• FINANCE, STRATEGY AND REPORTING
  • ● PRICE SENSITIVE

Eni: the initial Conversion price of the € 400 million non-dilutive equity-linked bonds due 2022 has been determined

NOT FOR RELEASE, PUBLICATION OR DISTRIBUTION IN OR INTO THE UNITED STATES OF AMERICA OR TO, OR FOR THE ACCOUNT OR BENEFIT OF, U.S. PERSONS, OR IN OR INTO CANADA, JAPAN OR AUSTRALIA OR ANY OTHER JURISDICTION IN WHICH OFFERS OR SALES OF THE SECURITIES WOULD BE PROHIBITED BY APPLICABLE LAW

 San Donato Milanese (Milan), 18 April 2016 - As announced to the market on 6 April 2016, Eni S.p.A. ("Eni") has placed €400 million non-dilutive equity-linked bonds due 2022 (the "Bonds") providing for "conversion" rights at certain times and/or in presence of certain events, provided that the Bonds will be cash-settled (the "Conversion").
The initial Conversion price for the Bonds has been set at €17.6222, representing a 35% premium above the share reference price of €13.0535 determined as the arithmetic average of the daily volume-weighted average prices of an ordinary share of Eni on the Milan Stock Exchange over a period of seven consecutive scheduled trading days, starting on 7 April 2016.

The initial Conversion ratio per €100,000 principal amount of the Bonds is 5,674.6604 shares.

DISCLAIMER
It may be unlawful to distribute this announcement in certain jurisdictions.
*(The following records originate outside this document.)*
/-! ### One step per command -/

/-- WC7. -/
theorem test_worstCaseDstLen_wc7 :
    result 0 (step { idle 1#3 [] 0 with srcLen := 255 }) = some (.ok, 272, []) := by decide
/-- WC14. -/
theorem test_worstCaseDstLen_wc14 :
    result 0 (step { idle 1#3 [] 0 with srcLen := 0x7E000001 }) = some (.srcTooLong, 0, []) := by decide
/-- E12, PRG5: "abcd" five times, then twelve different bytes. -/
theorem test_blockEncode_e12 :
    result 20 (step (idle 2#3
      ((List.replicate 5 [0x61#8, 0x62#8, 0x63#8, 0x64#8]).flatten ++
        [0x30#8, 0x31#8, 0x32#8, 0x33#8, 0x34#8, 0x35#8, 0x36#8, 0x37#8, 0x38#8, 0x39#8, 0x41#8, 0x42#8])
      48)) =
      some (.ok, 20, [0x4C#8, 0x61#8, 0x62#8, 0x63#8, 0x64#8, 0x04#8, 0x00#8, 0xC0#8, 0x30#8, 0x31#8,
        0x32#8, 0x33#8, 0x34#8, 0x35#8, 0x36#8, 0x37#8, 0x38#8, 0x39#8, 0x41#8, 0x42#8]) := by decide
/-- E20. -/
theorem test_blockEncode_e20 : result 1 (step (idle 2#3 [] 15)) = some (.dstTooShort, 0, [0#8]) := by
  decide
/-- PRG3. -/
theorem test_blockDecode_prg3 :
    result 31 (step (idle 3#3 [0x21#8, 0x41#8, 0x42#8, 0x02#8, 0x00#8, 0x0F#8, 0x07#8, 0x00#8, 0x02#8,
      0x30#8, 0x58#8, 0x59#8, 0x5A#8] 31)) =
      some (.ok, 31, (List.replicate 4
        [0x41#8, 0x42#8, 0x41#8, 0x42#8, 0x41#8, 0x42#8, 0x41#8]).flatten ++
          [0x58#8, 0x59#8, 0x5A#8]) := by decide
/-- B14. -/
theorem test_blockDecode_b14 :
    result 2 (step (idle 3#3 [0x10#8, 0x41#8, 0x01#8, 0x00#8, 0x00#8] 4)) =
      some (.dstTooShort, 0, [0x41#8, 0x00#8]) := by decide
/-- PK3. -/
theorem test_peekU32le_pk3 :
    result 0 (step (idleHost 4#3 [0xFF#8, 0x00#8, 0x00#8, 0x80#8] [])) = some (.ok, 0x800000FF, []) := by
  decide
/-- PK6: three bytes are left of the buffer. -/
theorem test_peekU32le_pk6 :
    refusal (step (idleHost 4#3 [0x00#8, 0x00#8, 0x80#8] [])) = some .peekOutsideBuffer := by decide
/-- LC1: "abcdefgX" against "abcdefgh_". -/
theorem test_lcp_lc1 :
    result 0 (step (idleHost 5#3
      [0x61#8, 0x62#8, 0x63#8, 0x64#8, 0x65#8, 0x66#8, 0x67#8, 0x58#8]
      [0x61#8, 0x62#8, 0x63#8, 0x64#8, 0x65#8, 0x66#8, 0x67#8, 0x68#8, 0x5F#8])) = some (.ok, 7, []) := by
  decide
/-- LC3: an empty first sequence. -/
theorem test_lcp_lc3 : result 0 (step (idleHost 5#3 [] [0x61#8])) = some (.ok, 0, []) := by decide
theorem test_refusedOp0 : refusal (step (idle 0#3 [] 0)) = some .opNamesNoOperation := by decide
theorem test_refusedOp6 : refusal (step (idle 6#3 [] 0)) = some .opNamesNoOperation := by decide
theorem test_refusedOp7 : refusal (step (idle 7#3 [] 0)) = some .opNamesNoOperation := by decide

/-! ### One step per stream element -/

/-- PRG2 step 2. -/
theorem test_token_prg2 :
    decodeRegs (step (decoding .dToken [0x1F#8, 0x61#8] 0 0)) =
      some (.busy, { State.reset.dec with
        token := 0x1F#8, sp := 1, literalLen := 1#32, dstate := .dLitCheck }) := by decide
/-- PRG6 (c), the token. -/
theorem test_token_prg6 :
    decodeRegs (step (decoding .dToken [0xF0#8, 0xFF#8, 0x00#8] 0 0)) =
      some (.busy, { State.reset.dec with
        token := 0xF0#8, sp := 1, literalLen := 15#32, dstate := .dLitExt }) := by decide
These written materials are not for distribution in the United States, Canada, Australia or Japan. The information contained herein does not constitute an offer of securities for sale in the United States, Canada, Australia or Japan. This announcement does not constitute or form part of an offer to sell or the solicitation of an offer to buy the securities discussed herein.  The securities mentioned herein have not been, and will not be, registered under the US Securities Act of 1933, as amended (the "Securities Act"), and may not be offered or sold in the United States or to or for the account or benefit of US persons absent registration or an exemption from the registration requirements of the Securities Act.  There will be no public offer of the securities mentioned herein in the United States.